Celebrating Swedish midsummer with Scan meatballs

IMG_2317A few weeks ago Scan meatballs sent me some Swedish meatballs and recipe ideas. The recipes were for summery, light recipes to celebrate Swedish midsummer, but when I told Andrew about them he demanded that I try to recreate his favourite IKEA meatballs. I bribe him to take me to IKEA by saying that we’ll have a plate of meatballs and chips as a reward for getting half way around the shop without killing eachother and / or everyone else because it’s such a dreadful but sometimes necessary experience.

There’s something about IKEA meatball sauce which is not entirely pleasant in my mind, but still edible. I  have a feeling that perhaps it’s cooked with mushrooms, and you know how much I hate them. So I didn’t want to recreate the taste exactly, but still end up with a delicious gravy.

IMG_2315What I did was surprisingly simple and effective. I fried some onions with the meatballs in a frying pan (you don’t need oil as the meatballs do release some as they cook) and as soon as the onions browned I added some flour to soak into the meat juices. Then I gradually added beef stock to the pan, mixing it to combine with the flour and produce a rich brown gravy. And that was literally it. And it made one of the nicest meals I have eaten; a meal which Andrew has subsequently requested 3 times in as many weeks.

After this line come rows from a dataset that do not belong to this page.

/-- A slice after a typed integer operation. -/
theorem Slice.commit_int (x : Slice) (i : Instr) (p : Option Pfx) (t : IType) (v : Eval) (f : Nat → Nat)
    (hv : v = { dst := v.dst, held := v.held, regs := v.regs, flags := v.flags }) (hn : v.regs.length = t.width.count)
    (hr : ∀ k l, l < 4 → k < t.width.count → (nth (.u 0) v.regs k).lane l = { val := nthWord (f l) k }) :
    ∃ w, x.commit i p v = (w.land (x.after i)).retired ∧ x.TookInt w p t v.dst f v.held := by
  have h4 : t.width.count ≤ 4 := by cases t <;> simp [IType.width, Width.count]
  obtain ⟨w, hw, ht⟩ := x.commit_took i p v _ (by omega) fun k l hl hk => hr k l hl (by omega)
  refine ⟨w, hw, ?_⟩
  have e2 : v.mask = none := by rw [hv]
  have e3 : v.seeds = none := by rw [hv]
  have e4 : v.fmt = none := by rw [hv]
  rw [hn, e2, e3, e4] at ht
  exact ht

/-- A typed lane instruction without exception. -/
theorem State.runInt {s : State} {i : Instr} {p : Option Pfx} {t : IType} {d : Dst} {srcs held regs : Slice → Env → List Reg}
    (f : Slice → Env → Nat → Nat) (able : s.GangAble i p srcs)
    (hr : ∀ x e, (regs x e).length = t.width.count ∧
      ∀ k l, l < 4 → k < t.width.count → (nth (.u 0) (regs x e) k).lane l = { val := nthWord (f x e l) k }) :
    ∃ q, s.runLanes i p srcs (fun x e => { dst := d, held := held x e, regs := regs x e }) = .next q ∧ q.groups = s.groups ∧
      s.LaneStep q i fun x e w => x.TookInt w p t d (f x e) (held x e) := by
  obtain ⟨q, h1, h2, _, h3⟩ := State.runLanes_step (extra := fun _ _ => none) (home := fun _ => false)
    (eval := fun x e => { dst := d, held := held x e, regs := regs x e })
    (res := fun x e w => x.TookInt w p t d (f x e) (held x e)) able (fun _ _ => rfl) (fun x _ => by simp)
    (fun x _ => x.commit_int i p t _ (f x (s.env x)) rfl (hr x _).1 (hr x _).2)
  exact ⟨q, h1, h3 fun _ _ => rfl, h2⟩

theorem State.intOp_step {s : State} {i : Instr} {p : Option Pfx} {t : IType} {d : Dst} {a b : Opnd} {h : Bool}
    {f : Int → Int → Int → Int} {sum : Option Bool}
    (hsum : ∀ sub, sum = some sub → f = fun x y _ => if sub then x - y else x + y)
    (able : s.GangAble i p fun x e => x.readInt e s.clock t a ++ x.readInt e s.clock t b) :
    ∃ q, s.intOp i p t d a b h f sum = .next q ∧ q.groups = s.groups ∧
      s.LaneStep q i fun x e w =>
        x.TookInt w p t d (fun l => intElems t (saturate p) f (regsVal (x.readInt e s.clock t a) l) (regsVal (x.readInt e s.clock t b) l) 0)
          (heldOf h (x.readInt e s.clock t a)) := by
  refine State.runInt _ able fun x e => ?_
  have plain := mkInt_lane (t := t) (u := allUniform (x.readInt e s.clock t a ++ x.readInt e s.clock t b))
    (f := fun l => intElems t (saturate p) f (regsVal (x.readInt e s.clock t a) l) (regsVal (x.readInt e s.clock t b) l) 0)
    fun hu l _ => by
      simp only [regsVal_uniform (allUniform_append hu).1 l, regsVal_uniform (allUniform_append hu).2 l]
  cases sum with
  | none => exact plain
  | some sub =>
    show (match affineSum t (saturate p) sub (x.readInt e s.clock t a) (x.readInt e s.clock t b) with
      | some r => [r] | none => _).length = _ ∧ _
    cases ha : affineSum t (saturate p) sub (x.readInt e s.clock t a) (x.readInt e s.clock t b) with
    | none => simpa [ha] using plain
    | some r =>
      obtain ⟨h1, h2, h3, u, v, hu, hv, hl⟩ := affineSum_lane ha
      have hw : t.width.count = 1 := by cases t <;> simp_all [IType.width, Width.count, IType.bits]
      refine ⟨by simp [hw], fun k l _ hk => ?_⟩
      obtain rfl : k = 0 := by omega
      have e := intElems_32 t h2 h3 (u.val l) (v.val l)
      simp only [Option.bind_some, ha]
      show r.lane l = _
      rw [hl l, hsum sub rfl, h1, hu, hv]
      cases sub
      · simp only [nthWord, regsVal, Bool.false_eq_true, if_false, Nat.mul_zero, Nat.pow_zero, Nat.div_one]
        rw [← e.1]
      · simp only [nthWord, regsVal, if_true, Nat.mul_zero, Nat.pow_zero, Nat.div_one]
        rw [← e.2]

/-! ### Float operations (R209, R262-R265) -/

/-- A slice of each gang member raises the exceptions of the lanes that take the result. -/
theorem State.runFloat {s : State} {i : Instr} {p : Option Pfx} {d : Dst} {srcs held : Slice → Env → List Reg}
    {uniform : Slice → Env → Bool} (f : Slice → Env → Nat → Word × Flags) (able : s.GangAble i p srcs)
    (hu : ∀ x e, uniform x e = true → ∀ l, l < 4 → f x e l = f x e 0) :
    ∃ t, s.runLanes i p srcs (fun x e =>
        { dst := d, held := held x e, regs := [(floatReg (uniform x e) (takeOf x p) (f x e)).1],
          flags := (floatReg (uniform x e) (takeOf x p) (f x e)).2 }) = .next t ∧
      t.groups = (s.raiseAll (s.curSlices.map fun x =>
        (x.group, Flags.all ((maskLanes (takeOf x p)).map fun l => (f x (s.env x) l).2)))).groups ∧
      s.LaneStep t i fun x e w => x.TookWord w p d (fun l => (f x e l).1) (held x e) := by
  obtain ⟨t, h1, h2, h3, _⟩ := State.runLanes_step (extra := fun _ _ => none) (home := fun _ => false)
    (eval := fun x e =>
        { dst := d, held := held x e, regs := [(floatReg (uniform x e) (takeOf x p) (f x e)).1],
          flags := (floatReg (uniform x e) (takeOf x p) (f x e)).2 })
    (res := fun x e w => x.TookWord w p d (fun l => (f x e l).1) (held x e)) able (fun _ _ => rfl) (fun x _ => by simp)
    (fun x _ => x.commit_word i p _ _ _ rfl fun l hl _ => mkReg_lane (fun h l hl => by rw [hu x _ h l hl]) hl)
  exact ⟨t, h1, h3, h2⟩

However, I debated about the best time to post the recipe on It’s not easy being greedy as I wanted to link it to Swedish midsummer, but it’s the least summery recipe I know (gravy does not equal summer). But then I reminded myself that this summer weather is pretty grim at the moment (seriously, this is June?!) and so I decided to post it anyway. So here you go, Swedish meatballs to celebrate Midsummer (summer, pah). Have a tot of schnapps as well and forget about this bloody weather.

IMG_2316Swedish meatballs – serves 2

1 pack of Scan Swedish meatballs, 1 large onion, 1 level tablespoon plain flour, 1 pint beef stock (I made mine with an OXO cube), salt and pepper, chopped parsley (optional)

Heat a deep-sided frying pan (enough to hold the gravy) and gently warm through the  meatballs (they are already cooked) until they start to release some fat. If you feel it’s necessary you can add a drop of vegetable oil to the pan, although I didn’t, and then add the sliced onion and fry gently until softened and lightly coloured. Sprinkle the flour onto the meatballs and onions so they are lightly coated, then add the stock to the pan a little at a time. Stir the stock into the floury meatballs so the flour becomes a paste, then add more until you end up with a thick gravy. Add as much stock as you need to achieve the consistency you like in your gravy (we like ours quite thick) and then continue to heat the meatballs, onions and gravy for a few minutes (to cook out the flour).

Add salt and pepper according to taste (and maybe some chopped parsley if you have some) and serve with peas and a jacket potato or new potatoes.

By the way, you can also make this with homemade meatballs (I reckon a mixture of pork and beef mince would be most authentic), but the Scan ones are rather delicious, and extremely filling. I received a couple of family sized packs which are enough for two adults and two kids according to the box. I don’t remember how many meatballs were in there but we had loads leftover. I’d say that 7 meatballs per person is a very decent portion (and I think there are 14 meatballs in the two-person pack that we subsequently bought from Ocado to satisfy Andrew’s desire for more), and remember I am greedy.

And for any vegetarians amongst you, check out Amuse Your Bouche for Swedish bean balls with lingonberry gravy. Or for a lighter option, Maison Cupcake has this scandi-ish mackerel salad recipe which looks rather delicious.